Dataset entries
▼▼▼

-- ==== Sys2Proof/WellFormed.lean ====
section
/-!
DEFINITION. Which command words are legal (spec/30_encoding.md R50), format by format, and the one predicate they make up.

Every term of `Instr` is well-formed by its type (an 8-bit `u`, a 32-bit `tag` and `len`, a 1-bit `final`: R44 to R48), so
the checks here are on the 72-bit WORDS the host presents. This is written from R50's own sentence and not from the
decoder, so that the decoder can be held against it.
-/

namespace Sys2Proof

/-- The four formats of a command word (R44 to R47). -/
inductive Format where
  | B | N | CH | BH
  deriving DecidableEq, Repr

/-- The format an opcode selects; none for the 247 opcodes that are not defined (R49). -/
def opFormat (op : BitVec 8) : Option Format :=
  if op = 0x01 ∨ op = 0x02 ∨ op = 0x03 then some .B
  else if op = 0x10 then some .CH
  else if op = 0x11 ∨ op = 0x20 ∨ op = 0x22 ∨ op = 0x23 then some .N
  else if op = 0x21 then some .BH
  else none

/-- The bits a format marks "reserved, must be 0" are 0 (R50): B `w[63:8]`, N `w[63:0]`, CH none, BH `w[63:33]`. -/
def reservedZero (f : Format) (w : CmdWord) : Bool :=
  match f with
  | .B => w.extractLsb 63 8 == 0
  | .N => w.extractLsb 63 0 == 0
  | .CH => true
  | .BH => w.extractLsb 63 33 == 0

/-- A word is legal when its opcode is one of the nine and its format's reserved bits are 0 (R50). -/
def wordLegal (w : CmdWord) : Bool :=
  match opFormat (w.extractLsb 71 64) with
  | some f => reservedZero f w
  | none => false

end Sys2Proof
end

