-- ==== Sys2Proof/Config.lean ====
section
/-!
DEFINITION. What the spec leaves open. Every parameter of the engine is fixed (spec/00_scope.md R5), so the only thing
that stands here is what a command would read from a register that holds no value (spec/10_state.md R26): a FREE VALUE.

DESIGN CHOICE (log entry 2, safe): the constants below have no body, so nothing in Lean can say what they are; they are
applied to the command index `State.pos`, so each command would read a fresh one. No reachable command reads one (R23 (v)).
-/

namespace Sys2Proof

/-- What a read of `C` gives the command at this index if `C` holds no value (log entry 2). -/
opaque Config.unwrittenC : Nat → Word

/-- What a read of `A` gives the command at this index if `A` holds no value (log entry 2). -/
opaque Config.unwrittenA : Nat → Half

/-- What a read of `B` gives the command at this index if `B` holds no value (log entry 2). -/
opaque Config.unwrittenB : Nat → Half

end Sys2Proof
end

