-- ==== Sys2Proof/Machine/State.lean ====
section
/-!
DEFINITION. The state of the engine (spec/10_state.md R17), what the host has yet to present to it, what it has appended
to its output, and the state after reset (R25, R136). Plain data throughout.
-/

namespace Sys2Proof.Machine

/-- The eight faults of R115, in the order of their codes. -/
inductive FaultCode where
  /-- Code 1: an undefined opcode or a reserved bit set (R119). -/
  | illegalCommand
  /-- Code 2: CHB while a chunk is open (R120). -/
  | chunkAlreadyOpen
  /-- Code 3: a CRC-reading command with no chunk open (R121). -/
  | chunkNotOpen
  /-- Code 4: PUT while a chunk is open (R122). -/
  | rawInChunk
  /-- Code 5: a stream command with no stream open (R123). -/
  | streamNotOpen
  /-- Code 6: ZHDR while a stream is open (R124). -/
  | streamAlreadyOpen
  /-- Code 7: CHE while a stream is open (R125). -/
  | streamOpenAtChunkEnd
  /-- Code 8: BLKHDR with `len > 0xFFFF` (R126). -/
  | lenOverflow
  deriving DecidableEq, Repr

/-- One thing the host does to the engine, between commands (R30, R135, R137). -/
inductive HostInput where
  /-- The host presents a command word on the command port (R30). -/
  | command (w : CmdWord)
  /-- The host asserts the reset pin (R135). -/
  | reset
  deriving DecidableEq, Repr

/-- The engine's registers and flags (R17), its output stream (R31), and the host's side of the command port (R30, R19). -/
structure State where
  /-- `C`, the CRC-32 running state; `none` is the spec's "no value" (R11, R26; log entry 1). -/
  c : Option Word
  /-- `A`, the first Adler-32 sum; `none` is "no value" (R12, R26; log entry 1). -/
  a : Option Half
  /-- `B`, the second Adler-32 sum; `none` is "no value" (R12, R26; log entry 1). -/
  b : Option Half
  /-- `OPEN`: a chunk is open (R13). -/
  isOpen : Bool
  /-- `ZS`: a zlib stream is open (R14). -/
  zs : Bool
  /-- `FLT`: a fault has been recorded since reset (R15). -/
  flt : Bool
  /-- `FCODE`: the code of the recorded fault, 0 if none (R15). -/
  fcode : BitVec 4
  /-- `out`, every byte appended so far, first byte first (R31; log entry 5). -/
  out : List Byte
  /-- What the host has yet to present, first thing first (R30, R135; log entry 3). -/
  input : List HostInput
  /-- The index into the host's command list, the spec's "pc" (R19; log entry 4). -/
  pos : Nat
  deriving DecidableEq, Repr

/-- Reasons the machine could STOP with. There is none: the step function is total (R9, R50), and the engine's own faults
are recorded in `FLT` and `FCODE` while it goes on accepting commands (R117, R118), so they are next states (log entry 12, safe). -/
inductive Fault where
  deriving DecidableEq, Repr

/-- Reasons the model could refuse with. -/
inductive Refusal where
  /-- An instruction that has no meaning yet; raised by the arms of `exec` only, and by none of them now. Safe: it stops. -/
  | notModelled (mnemonic : String)
  deriving DecidableEq, Repr

/-- The machine right after reset, with `out` empty and no command presented yet (R25, R136, R31).
`C`, `A`, `B` hold no value, as R25 says (log entry 1); `pos` starts at 0 (DESIGN CHOICE, log entry 4). -/
def State.reset : State where
  c := none
  a := none
  b := none
  isOpen := false
  zs := false
  flt := false
  fcode := 0
  out := []
  input := []
  pos := 0

end Sys2Proof.Machine
end

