-- ==== Sys2Proof/Machine/Dispatch.lean ====
section
/-!
DEFINITION. The meaning of each command, one arm a constructor (spec/30_encoding.md R49).
-/

namespace Sys2Proof.Machine

def exec (i : Instr) (s : State) : Host.Outcome State Fault Refusal :=
  match i with
  | .put u => Sys2Proof.Machine.execPut u s
  | .putc u => Sys2Proof.Machine.execPutc u s
  | .putca u => Sys2Proof.Machine.execPutca u s
  | .chb tag len => Sys2Proof.Machine.execChb tag len s
  | .che => Sys2Proof.Machine.execChe s
  | .zhdr => Sys2Proof.Machine.execZhdr s
  | .blkhdr final len => Sys2Proof.Machine.execBlkhdr final len s
  | .filt => Sys2Proof.Machine.execFilt s
  | .ztrl => Sys2Proof.Machine.execZtrl s

end Sys2Proof.Machine
end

▲▲▲

WHAT YOU WILL DO: Transcribe each line above exactly; skip none.

OUTPUT FOR THIS EXERCISE:
-- ==== Sys2Proof/WellFormed.lean ====
section
/-!
DEFINITION. Which command words are legal (spec/30_encoding.md R50), format by format, and the one predicate they make up.

Every term of `Instr` is well-formed by its type (an 8-bit `u`, a 32-bit `tag` and `len`, a 1-bit `final`: R44 to R48), so
the checks here are on the 72-bit WORDS the host presents. This is written from R50's own sentence and not from the
decoder, so that the decoder can be held against it.
-/

namespace Sys2Proof

/-- The four formats of a command word (R44 to R47). -/
inductive Format where
  | B | N | CH | BH
  deriving DecidableEq, Repr

/-- The format an opcode selects; none for the 247 opcodes that are not defined (R49). -/
def opFormat (op : BitVec 8) : Option Format :=
  if op = 0x01 ∨ op = 0x02 ∨ op = 0x03 then some .B
  else if op = 0x10 then some .CH
  else if op = 0x11 ∨ op = 0x20 ∨ op = 0x22 ∨ op = 0x23 then some .N
  else if op = 0x21 then some .BH
  else none

/-- The bits a format marks "reserved, must be 0" are 0 (R50): B `w[63:8]`, N `w[63:0]`, CH none, BH `w[63:33]`. -/
def reservedZero (f : Format) (w : CmdWord) : Bool :=
  match f with
  | .B => w.extractLsb 63 8 == 0
  | .N => w.extractLsb 63 0 == 0
  | .CH => true
  | .BH => w.extractLsb 63 33 == 0

/-- A word is legal when its opcode is one of the nine and its format's reserved bits are 0 (R50). -/
def wordLegal (w : CmdWord) : Bool :=
  match opFormat (w.extractLsb 71 64) with
  | some f => reservedZero f w
  | none => false

end Sys2Proof
end

-- ==== Sys2Proof/Config.lean ====
section
/-!
DEFINITION. What the spec leaves open. Every parameter of the engine is fixed (spec/00_scope.md R5), so the only thing
that stands here is what a command would read from a register that holds no value (spec/10_state.md R26): a FREE VALUE.

DESIGN CHOICE (log entry 2, safe): the constants below have no body, so nothing in Lean can say what they are; they are
applied to the command index `State.pos`, so each command would read a fresh one. No reachable command reads one (R23 (v)).
-/

namespace Sys2Proof

/-- What a read of `C` gives the command at this index if `C` holds no value (log entry 2). -/
opaque Config.unwrittenC : Nat → Word

/-- What a read of `A` gives the command at this index if `A` holds no value (log entry 2). -/
opaque Config.unwrittenA : Nat → Half

/-- What a read of `B` gives the command at this index if `B` holds no value (log entry 2). -/
opaque Config.unwrittenB : Nat → Half

end Sys2Proof
end

-- ==== Sys2Proof/Machine/State.lean ====
section
/-!
DEFINITION. The state of the engine (spec/10_state.md R17), what the host has yet to present to it, what it has appended
to its output, and the state after reset (R25, R136). Plain data throughout.
-/

namespace Sys2Proof.Machine

/-- The eight faults of R115, in the order of their codes. -/
inductive FaultCode where
  /-- Code 1: an undefined opcode or a reserved bit set (R119). -/
  | illegalCommand
  /-- Code 2: CHB while a chunk is open (R120). -/
  | chunkAlreadyOpen
  /-- Code 3: a CRC-reading command with no chunk open (R121). -/
  | chunkNotOpen
  /-- Code 4: PUT while a chunk is open (R122). -/
  | rawInChunk
  /-- Code 5: a stream command with no stream open (R123). -/
  | streamNotOpen
  /-- Code 6: ZHDR while a stream is open (R124). -/
  | streamAlreadyOpen
  /-- Code 7: CHE while a stream is open (R125). -/
  | streamOpenAtChunkEnd
  /-- Code 8: BLKHDR with `len > 0xFFFF` (R126). -/
  | lenOverflow
  deriving DecidableEq, Repr

/-- One thing the host does to the engine, between commands (R30, R135, R137). -/
inductive HostInput where
  /-- The host presents a command word on the command port (R30). -/
  | command (w : CmdWord)
  /-- The host asserts the reset pin (R135). -/
  | reset
  deriving DecidableEq, Repr

/-- The engine's registers and flags (R17), its output stream (R31), and the host's side of the command port (R30, R19). -/
structure State where
  /-- `C`, the CRC-32 running state; `none` is the spec's "no value" (R11, R26; log entry 1). -/
  c : Option Word
  /-- `A`, the first Adler-32 sum; `none` is "no value" (R12, R26; log entry 1). -/
  a : Option Half
  /-- `B`, the second Adler-32 sum; `none` is "no value" (R12, R26; log entry 1). -/
  b : Option Half
  /-- `OPEN`: a chunk is open (R13). -/
  isOpen : Bool
  /-- `ZS`: a zlib stream is open (R14). -/
  zs : Bool
  /-- `FLT`: a fault has been recorded since reset (R15). -/
  flt : Bool
  /-- `FCODE`: the code of the recorded fault, 0 if none (R15). -/
  fcode : BitVec 4
  /-- `out`, every byte appended so far, first byte first (R31; log entry 5). -/
  out : List Byte
  /-- What the host has yet to present, first thing first (R30, R135; log entry 3). -/
  input : List HostInput
  /-- The index into the host's command list, the spec's "pc" (R19; log entry 4). -/
  pos : Nat
  deriving DecidableEq, Repr

/-- Reasons the machine could STOP with. There is none: the step function is total (R9, R50), and the engine's own faults
are recorded in `FLT` and `FCODE` while it goes on accepting commands (R117, R118), so they are next states (log entry 12, safe). -/
inductive Fault where
  deriving DecidableEq, Repr

/-- Reasons the model could refuse with. -/
inductive Refusal where
  /-- An instruction that has no meaning yet; raised by the arms of `exec` only, and by none of them now. Safe: it stops. -/
  | notModelled (mnemonic : String)
  deriving DecidableEq, Repr

/-- The machine right after reset, with `out` empty and no command presented yet (R25, R136, R31).
`C`, `A`, `B` hold no value, as R25 says (log entry 1); `pos` starts at 0 (DESIGN CHOICE, log entry 4). -/
def State.reset : State where
  c := none
  a := none
  b := none
  isOpen := false
  zs := false
  flt := false
  fcode := 0
  out := []
  input := []
  pos := 0

end Sys2Proof.Machine
end

-- ==== Sys2Proof/Machine/Dispatch.lean ====
section
/-!
DEFINITION. The meaning of each command, one arm a constructor (spec/30_encoding.md R49).
-/

namespace Sys2Proof.Machine

def exec (i : Instr) (s : State) : Host.Outcome State Fault Refusal :=
  match i with
  | .put u => Sys2Proof.Machine.execPut u s
  | .putc u => Sys2Proof.Machine.execPutc u s
  | .putca u => Sys2Proof.Machine.execPutca u s
  | .chb tag len => Sys2Proof.Machine.execChb tag len s
  | .che => Sys2Proof.Machine.execChe s
  | .zhdr => Sys2Proof.Machine.execZhdr s
  | .blkhdr final len => Sys2Proof.Machine.execBlkhdr final len s
  | .filt => Sys2Proof.Machine.execFilt s
  | .ztrl => Sys2Proof.Machine.execZtrl s

end Sys2Proof.Machine
end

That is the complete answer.